โ Legal Notice
| Term | Detail |
| Provider | Navolon LLC, a limited liability company registered in the State of New York, United States |
| Effective date | [DATE] |
| Contact | [email protected] |
These Terms and Conditions ('Terms') govern the relationship between the Provider and all Participants in the GCC Business Wartime Masterclass. Please read them carefully before enrolling.
Clause 1
Definitions
In these Terms:
"Program" means the GCC Business Wartime Masterclass, including all SIGNAL, SHIELD, and STRONGHOLD tiers.
"Provider" means Navolon LLC, trading as GCC Business Wartime Masterclass.
"Participant" means any individual who enrolls in or accesses the Program.
"Content" means all materials, videos, workbooks, assessments, templates, frameworks, and other resources forming part of the Program.
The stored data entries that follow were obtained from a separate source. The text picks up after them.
-- ==== Sys2Proof/Laws/Commands.lean ====
section
/-!
SUPPORT. What the host commands and a step can do, said once each.
-/
namespace Sys2Proof.Machine

/-- The state START leaves (R20, R51). -/
def opened (w h : Word32) (c : Byte) (s : State) : State :=
  { emitHeader w h c (initPass { s with width := w, height := h, channels := c }) with phase := .body }

/-- All that START can do. -/
theorem openPass_cases (w h : Word32) (c : Byte) (s : State) :
    (s.phase = .body ∧ openPass w h c s = .refused .startInPass) ∨
    (s.phase ≠ .body ∧ legalChannels c = false ∧ openPass w h c s = .refused .badChannels) ∨
    (s.phase ≠ .body ∧ legalChannels c = true ∧ openPass w h c s = .next (opened w h c s)) := by
  unfold openPass opened
  by_cases hp : s.phase = .body <;> cases hc : legalChannels c <;> simp [hp]

theorem openPass_eq_next {w h : Word32} {c : Byte} {s t : State} :
    openPass w h c s = .next t ↔ s.phase ≠ .body ∧ legalChannels c = true ∧ t = opened w h c s := by
  rcases openPass_cases w h c s with ⟨hp, e⟩ | ⟨hp, hc, e⟩ | ⟨hp, hc, e⟩
  · simp [e, hp]
  · simp [e, hc]
  · simp [e, hp, hc, eq_comm]

/-- The bytes a classified pixel appends to OUT. -/
def pixelBytes (px : Pixel) (s : State) : List Byte := (classify px s).1.flatMap packFields

/-- The state an accepted pixel leaves (R52). -/
def accepted (px : Pixel) (s : State) : State :=
  { emit (pixelBytes px s) (classify px s).2 with npix := s.npix + 1 }

/-- PIXEL answers a next state exactly in an open pass, on `CHANNELS` bytes that form a pixel whose chunks pack. -/
theorem acceptPixel_eq_next {bytes : List Byte} {s t : State} :
    acceptPixel bytes s = .next t ↔
      s.phase = .body ∧ bytes.length = s.channels.toNat ∧ ∃ px, logicalPixel s.channels bytes = some px ∧
        (∀ k ∈ (classify px s).1, k.inRange = true) ∧ t = accepted px s := by
  unfold acceptPixel
  by_cases hp : s.phase = .body <;> by_cases hl : bytes.length = s.channels.toNat <;> simp only [hp, hl, ↓reduceIte]
  · cases hx : logicalPixel s.channels bytes with
    | none => simp
    | some px =>
      have hn := (classify_frame px s).2.2.2.2.1
      simp only [andThen_eq_next, emitChunks_eq_next, true_and, Option.some.injEq, exists_eq_left']
      constructor
      · rintro ⟨u, ⟨hk, rfl⟩, e⟩
        simp only [Host.Outcome.next.injEq] at e
        exact ⟨hk, by rw [← e]; simp [accepted, pixelBytes, hn]⟩
      · rintro ⟨hk, rfl⟩
        exact ⟨_, ⟨hk, rfl⟩, by simp [accepted, pixelBytes, hn]⟩
  all_goals simp

/-- An accepted pixel, from a legal `run`. -/
theorem acceptPixel_next {bytes : List Byte} {s : State} {px : Pixel} (hp : s.phase = .body)
    (hl : bytes.length = s.channels.toNat) (hx : logicalPixel s.channels bytes = some px)
    (hr : s.run.toNat ≤ 62) : acceptPixel bytes s = .next (accepted px s) :=
  acceptPixel_eq_next.2 ⟨hp, hl, px, hx, classify_inRange px hr, rfl⟩

/-- The state FINISH leaves (R53). -/
def closed (s : State) : State :=
  { emitTerminator (emit ((flushRun s).1.flatMap packFields) (flushRun s).2) with phase := .done }

/-- FINISH answers a next state exactly in an open pass whose final run packs. -/
theorem closePass_eq_next {s t : State} :
    closePass s = .next t ↔
      s.phase = .body ∧ (∀ k ∈ (flushRun s).1, k.inRange = true) ∧ t = closed s := by
  unfold closePass
  by_cases hp : s.phase = .body <;> simp only [hp, ↓reduceIte]
  · simp only [andThen_eq_next, emitChunks_eq_next, true_and]
    constructor
    · rintro ⟨u, ⟨hk, rfl⟩, e⟩
      exact ⟨hk, by simpa [closed, eq_comm] using e⟩
    · rintro ⟨hk, rfl⟩
      exact ⟨_, ⟨hk, rfl⟩, rfl⟩
  · simp

/-- FINISH, from a legal `run`. -/
theorem closePass_next {s : State} (hp : s.phase = .body) (hr : s.run.toNat ≤ 62) :
    closePass s = .next (closed s) := closePass_eq_next.2 ⟨hp, flushRun_inRange hr, rfl⟩

/-- A logical pixel exists for every PIXEL operand of the right size, with 3 or 4 channels. -/
theorem logicalPixel_isSome {c : Byte} {bytes : List Byte} (hc : legalChannels c = true)
    (hl : bytes.length = c.toNat) : ∃ px, logicalPixel c bytes = some px := by
  rcases legalChannels_iff.1 hc with rfl | rfl
  · obtain ⟨r, g, b, rfl⟩ := List.length_eq_three.1 hl
    exact ⟨_, rfl⟩
  · match bytes, hl with
    | [r, g, b, a], _ => exact ⟨_, rfl⟩

/-- The stored pixels of IN all have the size of the pass (R25, R26). -/
theorem length_of_mem_pixelGroups {c : Nat} {input p : List Byte} (h : p ∈ pixelGroups c input) :
    p.length = c := by
  simp only [pixelGroups, List.mem_map, List.mem_range, memRead] at h
  obtain ⟨i, hi, rfl⟩ := h
  have : (i + 1) * c ≤ input.length :=
    le_trans (Nat.mul_le_mul_right c hi) (Nat.div_mul_le_self _ _)
  rw [Nat.add_mul] at this
  simp; omega

/-- `runSteps` is the host's run of this machine. -/
theorem runSteps_eq_run (k : Nat) (s : State) : runSteps k s = Host.Core.run Sys2Proof.core k s := by
  induction k generalizing s with
  | zero => rfl
  | succ k ih =>
    simp only [runSteps, Host.Core.run]
    cases h : step s with
    | next t => rw [show Sys2Proof.core.step s = .next t from h]; exact ih t
    | fault r => exact nomatch r
    | refused r => rw [show Sys2Proof.core.step s = .refused r from h]; rfl

/-- All that a step can do. -/
theorem step_cases (s : State) :
    (s.port = [] ∧ step s = .next s) ∨
    (∃ rest, s.port = .reset :: rest ∧ step s = .next (hardwareReset { s with port := rest })) ∨
    (∃ i rest, s.port = .command i :: rest ∧ step s = exec i { s with port := rest }) ∨
    (∃ bytes rest i tail, s.port = .element bytes :: rest ∧
      decodeAt s.config.magic (s.out.size == 0) bytes = .ok (i, tail) ∧
      step s = exec i { s with port := rest }) ∨
    (∃ bytes rest e, s.port = .element bytes :: rest ∧
      decodeAt s.config.magic (s.out.size == 0) bytes = .error e ∧
      step s = .refused .truncatedElement) := by
  match hp : s.port with
  | [] => exact .inl ⟨rfl, by simp [step, hp]⟩
  | .reset :: rest => exact .inr (.inl ⟨rest, rfl, by simp [step, hp, requestOf, serve]⟩)
  | .command i :: rest => exact .inr (.inr (.inl ⟨i, rest, rfl, by simp [step, hp, requestOf, serve]⟩))
  | .element bytes :: rest =>
    match hd : decodeAt s.config.magic (s.out.size == 0) bytes with
    | .ok (i, tail) =>
      exact .inr (.inr (.inr (.inl ⟨bytes, rest, i, tail, rfl, hd, by simp [step, hp, requestOf, serve, hd]⟩)))
    | .error e =>
      exact .inr (.inr (.inr (.inr ⟨bytes, rest, e, rfl, hd, by simp [step, hp, requestOf, serve, hd]⟩)))

end Sys2Proof.Machine
end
"Deliverable" means any document, plan, or tool created by a Participant during the Program.
"Assessment" means the formal evaluation of a Participant's Deliverable against the Program's assessment rubric.
Clause 2
Acceptance of Terms
By enrolling in or accessing the Program, the Participant agrees to be bound by these Terms and Conditions in their entirety. If the Participant does not agree to these Terms, they must not enroll in or access the Program.
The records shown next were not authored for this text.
/-- Settles O31: a row appends its bytes, PIXEL those of its chunks, FINISH the flush and the terminator, and an append
is all that each does to OUT; START and ENCODE are excluded. -/
theorem outIsAppendOnly : Obligations.OutIsAppendOnly := by
  intro i s t hwf he hstart hencode
  rcases exec_cases he with ⟨hrow, -⟩ | ⟨w, h, c, hi, -⟩ | ⟨p, px, rfl, -, -, -, rfl⟩ | ⟨rfl, -, rfl⟩ |
    ⟨w, h, c, input, -, hi, -⟩
  · obtain ⟨bytes, hlen, rfl⟩ := exec_row_emits hrow he
    refine ⟨bytes, hlen, Memory.outGrows_append hwf bytes, ?_, ?_⟩
    · rintro p rfl
      exact nomatch hrow
    · rintro rfl
      exact nomatch hrow
  · exact absurd hi (hstart w h c)
  · have hlen := length_pixelBytes_le_six px s
    exact ⟨pixelBytes px s, hlen.trans (by decide), accepted_out px s ▸ Memory.outGrows_append hwf _, fun _ _ => hlen,
      fun hne => nomatch hne⟩
  · have hlen := length_flush_terminator_le s.run
    exact ⟨flushBytes s.run ++ terminatorBytes, hlen.trans (by decide), closed_out s ▸ Memory.outGrows_append hwf _,
      fun _ hne => (nomatch hne), fun _ => hlen⟩
  · exact absurd hi (hencode w h c input)

end Sys2Proof.Machine
end

section
/-!
PROOFS. The encoding family (30_encoding.md): the first-byte map (R47), the chunk layouts (R38 to R43), and
that the decoder and the encoder agree on them.
-/
namespace Sys2Proof

/-! ### The first-byte map (R47) -/

section
variable (x : BitVec 6)

theorem kindRow?_index : kindRow? (0b00#2 ++ x) = some ⟨0xC0, 0x00, .index, 1⟩ := by revert x; decide

theorem kindRow?_diff : kindRow? (0b01#2 ++ x) = some ⟨0xC0, 0x40, .diff, 1⟩ := by revert x; decide

theorem kindRow?_luma : kindRow? (0b10#2 ++ x) = some ⟨0xC0, 0x80, .luma, 2⟩ := by revert x; decide

theorem kindRow?_run (hx : x.toNat ≤ 61) : kindRow? (0b11#2 ++ x) = some ⟨0xC0, 0xC0, .run, 1⟩ := by
  revert x; decide

end

theorem kindRow?_rgb : kindRow? 0xFE = some ⟨0xFF, 0xFE, .rgb, 4⟩ := by decide

theorem kindRow?_rgba : kindRow? 0xFF = some ⟨0xFF, 0xFF, .rgba, 5⟩ := by decide

theorem exists_tag_append (b : Byte) : ∃ (tag : BitVec 2) (x : BitVec 6), b = tag ++ x :=
  ⟨_, _, (BitVec.extractLsb'_append_extractLsb' (w := 2) (len := 6)).symm⟩

/-- Every byte is the first byte of one of the six kinds (R47). -/
theorem firstByte_cases (b0 : Byte) :
    (∃ x : BitVec 6, b0 = 0b00#2 ++ x) ∨ (∃ x : BitVec 6, b0 = 0b01#2 ++ x) ∨
    (∃ x : BitVec 6, b0 = 0b10#2 ++ x) ∨ (∃ x : BitVec 6, x.toNat ≤ 61 ∧ b0 = 0b11#2 ++ x) ∨
    b0 = 0xFE ∨ b0 = 0xFF := by
  obtain ⟨tag, x, rfl⟩ := exists_tag_append b0
  match tag with
  | 0b00#2 => exact .inl ⟨x, rfl⟩
  | 0b01#2 => exact .inr (.inl ⟨x, rfl⟩)
  | 0b10#2 => exact .inr (.inr (.inl ⟨x, rfl⟩))
  | 0b11#2 =>
    have htop : x.toNat ≤ 61 ∨ x = 62#6 ∨ x = 63#6 := by bv_omega
    rcases htop with hx | rfl | rfl
    · exact .inr (.inr (.inr (.inl ⟨x, hx, rfl⟩)))
    · exact .inr (.inr (.inr (.inr (.inl rfl))))
    · exact .inr (.inr (.inr (.inr (.inr rfl))))

/-- The number of a byte from its tag and the six bits after it. -/
theorem toNat_tag_append (tag : BitVec 2) (x : BitVec 6) : (tag ++ x).toNat = tag.toNat * 64 + x.toNat := by
  rw [BitVec.toNat_append, ← Nat.shiftLeft_add_eq_or_of_lt x.isLt, Nat.shiftLeft_eq]

/-! ### The chunk layouts (R38 to R43) -/

/-- A chunk and the word its layout gives it, field by field. The decoder reads exactly these words
(`decodeChunk_of_layout`, `exists_layout_of_decodeChunk`), and the encoder writes them for exactly the well-formed chunks
(`encode_of_layout`, `exists_layout`). -/
inductive ChunkLayout : Instr → List Byte → Prop
  | index (x : BitVec 6) : ChunkLayout (.index x.toNat) [0b00#2 ++ x]
  | diff (r g b : BitVec 2) :
      ChunkLayout (.diff ((r.toNat : Int) - 2) ((g.toNat : Int) - 2) ((b.toNat : Int) - 2)) [0b01#2 ++ r ++ g ++ b]
  | luma (g : BitVec 6) (r b : BitVec 4) :
      ChunkLayout (.luma ((g.toNat : Int) - 32) ((r.toNat : Int) - 8) ((b.toNat : Int) - 8)) [0b10#2 ++ g, r ++ b]
  | run (x : BitVec 6) (hx : x.toNat ≤ 61) : ChunkLayout (.run (x.toNat + 1)) [0b11#2 ++ x]
  | rgb (r g b : Byte) : ChunkLayout (.rgb r g b) [0xFE, r, g, b]
  | rgba (r g b a : Byte) : ChunkLayout (.rgba r g b a) [0xFF, r, g, b, a]

/-- The bits of DIFF as the tag and the six bits after it. -/
theorem diff_append_assoc (r g b : BitVec 2) : 0b01#2 ++ r ++ g ++ b = 0b01#2 ++ (r ++ g ++ b) := by
  rw [BitVec.append_assoc, BitVec.append_assoc, BitVec.append_assoc]; rfl

/-- Six bits are three fields of two, those of DIFF (R39). -/
theorem exists_append_three (x : BitVec 6) : ∃ r g b : BitVec 2, x = r ++ g ++ b := by
  obtain ⟨rg, b, rfl⟩ : ∃ (rg : BitVec 4) (b : BitVec 2), x = rg ++ b :=
    ⟨_, _, (BitVec.extractLsb'_append_extractLsb' (w := 4) (len := 2)).symm⟩
  obtain ⟨r, g, rfl⟩ : ∃ r g : BitVec 2, rg = r ++ g :=
    ⟨_, _, (BitVec.extractLsb'_append_extractLsb' (w := 2) (len := 2)).symm⟩
  exact ⟨r, g, b, rfl⟩

/-- A byte is two fields of four bits, those of LUMA's second byte (R40). -/
theorem exists_append_nibbles (b : Byte) : ∃ hi lo : BitVec 4, b = hi ++ lo :=
  ⟨_, _, (BitVec.extractLsb'_append_extractLsb' (w := 4) (len := 4)).symm⟩

/-- The decoder reads a layout's word as its chunk and leaves the bytes after it. -/
theorem decodeChunk_of_layout {i : Instr} {front : List Byte} (h : ChunkLayout i front) (rest : List Byte) :
    decodeChunk (front ++ rest) = .ok (i, rest) := by
  cases h with
  | index x =>
    simp only [decodeChunk, List.cons_append, List.nil_append, kindRow?_index, Option.map_some,
      BitVec.extractLsb'_append_eq_right]
  | diff r g b =>
    have hr : (0b01#2 ++ r ++ g ++ b).extractLsb' 4 2 = r := by
      simp only [BitVec.extractLsb'_append_eq_of_le, BitVec.extractLsb'_append_eq_right, Nat.reduceLeDiff, Nat.reduceSub]
    have hg : (0b01#2 ++ r ++ g ++ b).extractLsb' 2 2 = g := by
      simp only [BitVec.extractLsb'_append_eq_of_le, BitVec.extractLsb'_append_eq_right, Nat.le_refl, Nat.reduceSub]
    have hb : (0b01#2 ++ r ++ g ++ b).extractLsb' 0 2 = b := BitVec.extractLsb'_append_eq_right
    have hrow : kindRow? (0b01#2 ++ r ++ g ++ b) = some ⟨0xC0, 0x40, .diff, 1⟩ :=
      diff_append_assoc r g b ▸ kindRow?_diff _
    simp only [decodeChunk, List.cons_append, List.nil_append, hrow, Option.map_some, biasedField, hr, hg, hb]
  | luma g r b =>
    simp only [decodeChunk, List.cons_append, List.nil_append, kindRow?_luma, Option.map_some, biasedField,
      BitVec.extractLsb'_append_eq_right, BitVec.extractLsb'_append_eq_left]
  | run x hx =>
    simp only [decodeChunk, List.cons_append, List.nil_append, kindRow?_run x hx, Option.map_some,
      BitVec.extractLsb'_append_eq_right]
  | rgb r g b => rfl
  | rgba r g b a => rfl

/-- A biased field is the number it stands for, back in as many bits (R46). -/
theorem biasedBits_toNat_sub {width : Nat} (bias : Int) (x : BitVec width) :
    biasedBits width bias ((x.toNat : Int) - bias) = x := by
  rw [biasedBits, Int.sub_add_cancel, BitVec.ofInt_natCast, BitVec.ofNat_toNat, BitVec.setWidth_eq]

/-- A number in the range of a biased field is read back from it (R46). -/
theorem toNat_biasedBits_sub {width : Nat} {bias v : Int} (lo : 0 ≤ v + bias) (hi : v + bias < (2 ^ width : Nat)) :
    ((biasedBits width bias v).toNat : Int) - bias = v := by
  rw [biasedBits, BitVec.toNat_ofInt, Int.emod_eq_of_lt lo hi, Int.toNat_of_nonneg lo, Int.add_sub_cancel]

theorem ChunkLayout.isChunk {i : Instr} {front : List Byte} (h : ChunkLayout i front) : i.isChunk = true := by
  cases h <;> rfl

theorem ChunkLayout.wellFormed {i : Instr} {front : List Byte} (h : ChunkLayout i front) : i.wellFormed = true := by
  cases h with
  | index x => simp [Instr.wellFormed]; omega
  | diff r g b => simp [Instr.wellFormed, Machine.inRange_iff]; omega
  | luma g r b => simp [Instr.wellFormed, Machine.inRange_iff]; omega
  | run x hx => simp [Instr.wellFormed]; omega
  | rgb _ _ _ | rgba _ _ _ _ => rfl

/-- The encoder writes a layout's word for its chunk. -/
theorem encode_of_layout {i : Instr} {front : List Byte} (h : ChunkLayout i front) (magic : Magic) :
    encode magic i = some front := by
  cases h with
  | index x => simp [encode]
  | diff r g b => simp only [encode, biasedBits_toNat_sub]
  | luma g r b => simp only [encode, biasedBits_toNat_sub]
  | run x hx =>
    have hfield : biasedBits 6 (-1) (x.toNat + 1 : Nat) = x := biasedBits_toNat_sub (-1) x
    simp only [encode, hfield]
  | rgb _ _ _ | rgba _ _ _ _ => rfl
These Terms constitute the entire agreement between the Provider and the Participant in relation to the Program and supersede all prior representations, discussions, or agreements.
Clause 3
Program Enrollment
3.1Enrollment in SIGNAL is confirmed upon receipt of full payment. Access to the LMS platform is granted within 24 hours of payment confirmation.
3.2Enrollment in SHIELD is confirmed upon receipt of full payment and written confirmation from the Provider. Places are limited to 20 participants per cohort. Payment does not guarantee enrollment if the cohort is full at the time of payment โ in such cases a full refund will be issued within 7 business days.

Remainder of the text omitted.